[DATA FOR ANALYSIS]

@[simp] theorem State.sound_message (s : State) (part : Nat) (m : Flit)
    (hw : s.sound φ = true) : (State.message s part m).sound φ = true := by
  unfold State.message
  repeat' (first | (with_reducible exact hw) | apply State.sound_ite | split)
  all_goals (first | (with_reducible exact hw) | simp +contextual [hw, -State.sound_if])

@[simp] theorem State.sound_command (s : State) (part : Nat) (is : Flit → Bool) (m : MsgStep)
    (hw : s.sound φ = true) : (State.command s part is m).sound φ = true := by
  unfold State.command
  repeat' (first | (with_reducible exact hw) | apply State.sound_ite | split)
  all_goals (first | (with_reducible exact hw) | simp +contextual [hw, -State.sound_if])

@[simp] theorem State.sound_counterSignal (s : State) (part tenant : Nat) (h : Home) (dec : Word)
    (hw : s.sound φ = true) : (State.counterSignal s part tenant h dec).sound φ = true := by
  simp +contextual [State.counterSignal, hw]

/-! ### Engine -/

@[simp] theorem State.sound_endFlight (s : State) (k : Nat) (f : Flight)
    (hw : s.sound φ = true) : (State.endFlight s k f).sound φ = true := by
  simp +contextual [State.endFlight, hw]

@[simp] theorem State.sound_landDests (s : State) (k : Nat) (f : Flight) (ds : List Dest)
    (hw : s.sound φ = true) : (State.landDests s k f ds).sound φ = true := by
  exact State.sound_endFlight _ _ _ (sound_foldl (fun t d ht => State.sound_writeDest _ _ _ ht) _ hw)

@[simp] theorem State.sound_holdFlight (s : State) (k : Nat) (f : Flight) (crew : Nat) (a : VAddr)
    (hw : s.sound φ = true) : (State.holdFlight s k f crew a).sound φ = true := by
  simp +contextual [State.holdFlight, hw]

@[simp] theorem State.sound_landRay (s : State) (k : Nat) (f : Flight) (lane phys : Nat) (cut : Dword) (ray : List Word)
    (hw : s.sound φ = true) : (State.landRay s k f lane phys cut ray).sound φ = true := by
  unfold State.landRay
  dsimp only
  split
  · exact State.sound_landDests _ _ _ _ hw
  · exact State.sound_landDests _ _ _ _ hw
  · exact State.sound_holdFlight _ _ _ _ _ hw
  · exact State.sound_defer _ _ (State.sound_landDests _ _ _ _ hw)

@[simp] theorem State.sound_landNear (s : State) (k : Nat) (f : Flight) (d : Nat) (q : Hyper) (base : VAddr) (count : Nat)
    (hw : s.sound φ = true) : (State.landNear s k f d q base count).sound φ = true := by
  unfold State.landNear
  dsimp only
  split
  · exact State.sound_landDests _ _ _ _ hw
  · exact State.sound_holdFlight _ _ _ _ _ hw

@[simp] theorem State.sound_landFlight (s : State) (k : Nat)
    (hw : s.sound φ = true) : (State.landFlight s k).sound φ = true := by
  unfold State.landFlight
  dsimp only
  split
  · exact hw
  · refine State.sound_ite hw ?_
    split
    · exact State.sound_landDests _ _ _ _ hw
    · exact State.sound_landDests _ _ _ _ hw
    · exact State.sound_endFlight _ _ _ (State.sound_modWave _ _ _ hw)
    · exact State.sound_eta (State.sound_putLmem hw)
    · exact State.sound_endFlight _ _ _ (State.sound_putLmem hw)
    · split
      · exact State.sound_landDests _ _ _ _ (State.sound_performLoad _ _ _ hw)
      · exact State.sound_performLoad _ _ _ hw
    · exact State.sound_ite (State.sound_landRay _ _ _ _ _ _ _ hw) hw
    · exact State.sound_ite (State.sound_landNear _ _ _ _ _ _ _ (State.sound_engineServed _ _ _ hw)) hw

@[simp] theorem State.sound_finishCopy (s : State) (k : Nat) (c : Copy) (status : Nat)
    (hw : s.sound φ = true) : (State.finishCopy s k c status).sound φ = true := by
  exact State.sound_addFlight _ _ (State.sound_eta (State.sound_modCrew hw (fun _ h => h)))

@[simp] theorem State.sound_failCopy (s : State) (k : Nat) (c : Copy) (cls : FaultClass) (addr info : Dword)
    (hw : s.sound φ = true) : (State.failCopy s k c cls addr info).sound φ = true := by
  simp +contextual [State.failCopy, hw]

@[simp] theorem State.sound_putPlain (s : State) (hs : List Home) (v : Nat)
    (hw : s.sound φ = true) : (State.putPlain s hs v).sound φ = true := by
  simp +contextual [State.putPlain, hw]

@[simp] theorem State.sound_putElem (s : State) (k : Nat) (c : Copy) (e : Nat) (dst : VAddr) (v : Nat)
    (hw : s.sound φ = true) : ∀ t, State.putElem s k c e dst v = .ok t → t.sound φ = true := by
  intro u ht
  unfold State.putElem at ht
  dsimp only at ht
  split at ht
  · cases ht
  · split at ht
    · cases ht; exact State.sound_eta hw
    · cases ht; exact State.sound_modCrew (State.sound_buffer _ _ _ _ hw) (fun _ h => h)
    · split at ht
      · cases ht; exact State.sound_markDirty (State.sound_putPlain _ _ _ hw)
      · cases ht

@[simp] theorem State.sound_moveElem (s : State) (k : Nat) (c : Copy) (n : Nat)
    (hw : s.sound φ = true) : ∀ t, State.moveElem s k c n = .ok t → t.sound φ = true := by
  intro t ht
  unfold State.moveElem at ht
  dsimp only at ht
  split at ht
  · cases ht
  · split at ht
    · exact State.sound_putElem _ _ _ _ _ _ hw t ht
    · cases ht

@[simp] theorem State.sound_moveElems (s : State) (k : Nat) (c : Copy) (first : Nat) (a0 : Nat) (a1 : Nat)
    (hw : s.sound φ = true) : (State.moveElems s k c first a0 a1).2.2.sound φ = true := by
  induction a0 generalizing s first a1 with
  | zero => exact hw
  | succ n ih =>
    unfold State.moveElems
    split
    · rename_i e
      exact ih _ _ _ (State.sound_moveElem _ _ _ _ hw _ e)
    · exact hw

@[simp] theorem State.sound_creditLanded (s : State) (c : Copy) (n : Nat)
    (hw : s.sound φ = true) : (State.creditLanded s c n).sound φ = true := by
  unfold State.creditLanded
  repeat' (first | (with_reducible exact hw) | apply State.sound_ite | split)
  all_goals (first | (with_reducible exact hw) | simp +contextual [hw, -State.sound_if])

@[simp] theorem State.sound_suspendCopy (s : State) (k : Nat) (c : Copy) (elem : Nat) (a : VAddr)
    (hw : s.sound φ = true) : (State.suspendCopy s k c elem a).sound φ = true := by
  simp +contextual [State.suspendCopy, hw]

@[simp] theorem State.sound_copyServed (s : State) (c : Copy) (host : Bool)
    (hw : s.sound φ = true) : (State.copyServed s c host).sound φ = true := by
  have h := State.sound_hostServed _ host c.crew (State.sound_engineServed s (.copies (s.copyCluster c)) (s.partOf c.crew) hw)
  exact State.sound_ite (State.sound_engineServed _ _ _ h) h

@[simp] theorem State.sound_copyPacket (s : State) (k first n : Nat)
    (hw : s.sound φ = true) : (State.copyPacket s k first n).sound φ = true := by
  unfold State.copyPacket
  split
  · exact hw
  · rename_i c _
    dsimp only
    refine State.sound_ite hw ?_
    have h := State.sound_moveElems _ k c first n 0 (State.sound_copyServed s c (s.packetHost c first n) hw)
    generalize (s.copyServed c (s.packetHost c first n)).moveElems k c first n 0 = r at h ⊢
    obtain ⟨done, stop, t⟩ := r
    dsimp only at h ⊢
    generalize (if c.toPeer = true then c.goneOut first done else c.landed first done) = d
    have h2 : ∀ x, ({ t with copies := x } : State).sound φ = true := fun x => State.sound_eta h
    have h4 : (if d.toPeer = true then ({ t with copies := change k (fun _ => d) t.copies } : State) else
        State.creditLanded { t with copies := change k (fun _ => d) t.copies } d done).sound φ = true :=
      State.sound_ite (h2 _) (State.sound_creditLanded _ _ _ (h2 _))
    split
    · exact State.sound_ite (State.sound_finishCopy _ _ _ _ h4) h4
    · exact h4
    · exact State.sound_ite h4 (State.sound_suspendCopy _ _ _ _ _ h4)
    · exact State.sound_failCopy _ _ _ _ _ _ h4
    · exact State.sound_failCopy _ _ _ _ _ _ h4

@[simp] theorem State.sound_copyRelease (s : State) (k : Nat)
    (hw : s.sound φ = true) : (State.copyRelease s k).sound φ = true := by
  unfold State.copyRelease
  repeat' (first | (with_reducible exact hw) | apply State.sound_ite | split)
  all_goals (first | (with_reducible exact hw) | simp +contextual [hw, -State.sound_if])

@[simp] theorem State.sound_copysSignal (s : State) (k : Nat)
    (hw : s.sound φ = true) : (State.copysSignal s k).sound φ = true := by
  unfold State.copysSignal
  split
  · exact hw
  · rename_i c _
    dsimp only
    have h := State.sound_copyServed s c (s.inHost c.crew c.desc.ctr) hw
    refine State.sound_ite hw (State.sound_ite (State.sound_failCopy _ _ _ _ _ _ h) ?_)
    split
    · exact State.sound_eta h
    · split
      · exact State.sound_finishCopy _ _ _ _ (State.sound_markDirty (State.sound_counterSignal _ _ _ _ _ h))
      · exact State.sound_suspendCopy _ _ _ _ _ h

[/DATA FOR ANALYSIS]

TASK INSTRUCTIONS: Which lines above run from the one containing "unfold State.message" down to the one containing "simp +contextual [State.holdFlight, hw]"? Repeat exactly those, both ends included, and nothing else.

SOLUTION FOR THIS PROBLEM:
  unfold State.message
  repeat' (first | (with_reducible exact hw) | apply State.sound_ite | split)
  all_goals (first | (with_reducible exact hw) | simp +contextual [hw, -State.sound_if])

@[simp] theorem State.sound_command (s : State) (part : Nat) (is : Flit → Bool) (m : MsgStep)
    (hw : s.sound φ = true) : (State.command s part is m).sound φ = true := by
  unfold State.command
  repeat' (first | (with_reducible exact hw) | apply State.sound_ite | split)
  all_goals (first | (with_reducible exact hw) | simp +contextual [hw, -State.sound_if])

@[simp] theorem State.sound_counterSignal (s : State) (part tenant : Nat) (h : Home) (dec : Word)
    (hw : s.sound φ = true) : (State.counterSignal s part tenant h dec).sound φ = true := by
  simp +contextual [State.counterSignal, hw]

/-! ### Engine -/

@[simp] theorem State.sound_endFlight (s : State) (k : Nat) (f : Flight)
    (hw : s.sound φ = true) : (State.endFlight s k f).sound φ = true := by
  simp +contextual [State.endFlight, hw]

@[simp] theorem State.sound_landDests (s : State) (k : Nat) (f : Flight) (ds : List Dest)
    (hw : s.sound φ = true) : (State.landDests s k f ds).sound φ = true := by
  exact State.sound_endFlight _ _ _ (sound_foldl (fun t d ht => State.sound_writeDest _ _ _ ht) _ hw)

@[simp] theorem State.sound_holdFlight (s : State) (k : Nat) (f : Flight) (crew : Nat) (a : VAddr)
    (hw : s.sound φ = true) : (State.holdFlight s k f crew a).sound φ = true := by
  simp +contextual [State.holdFlight, hw]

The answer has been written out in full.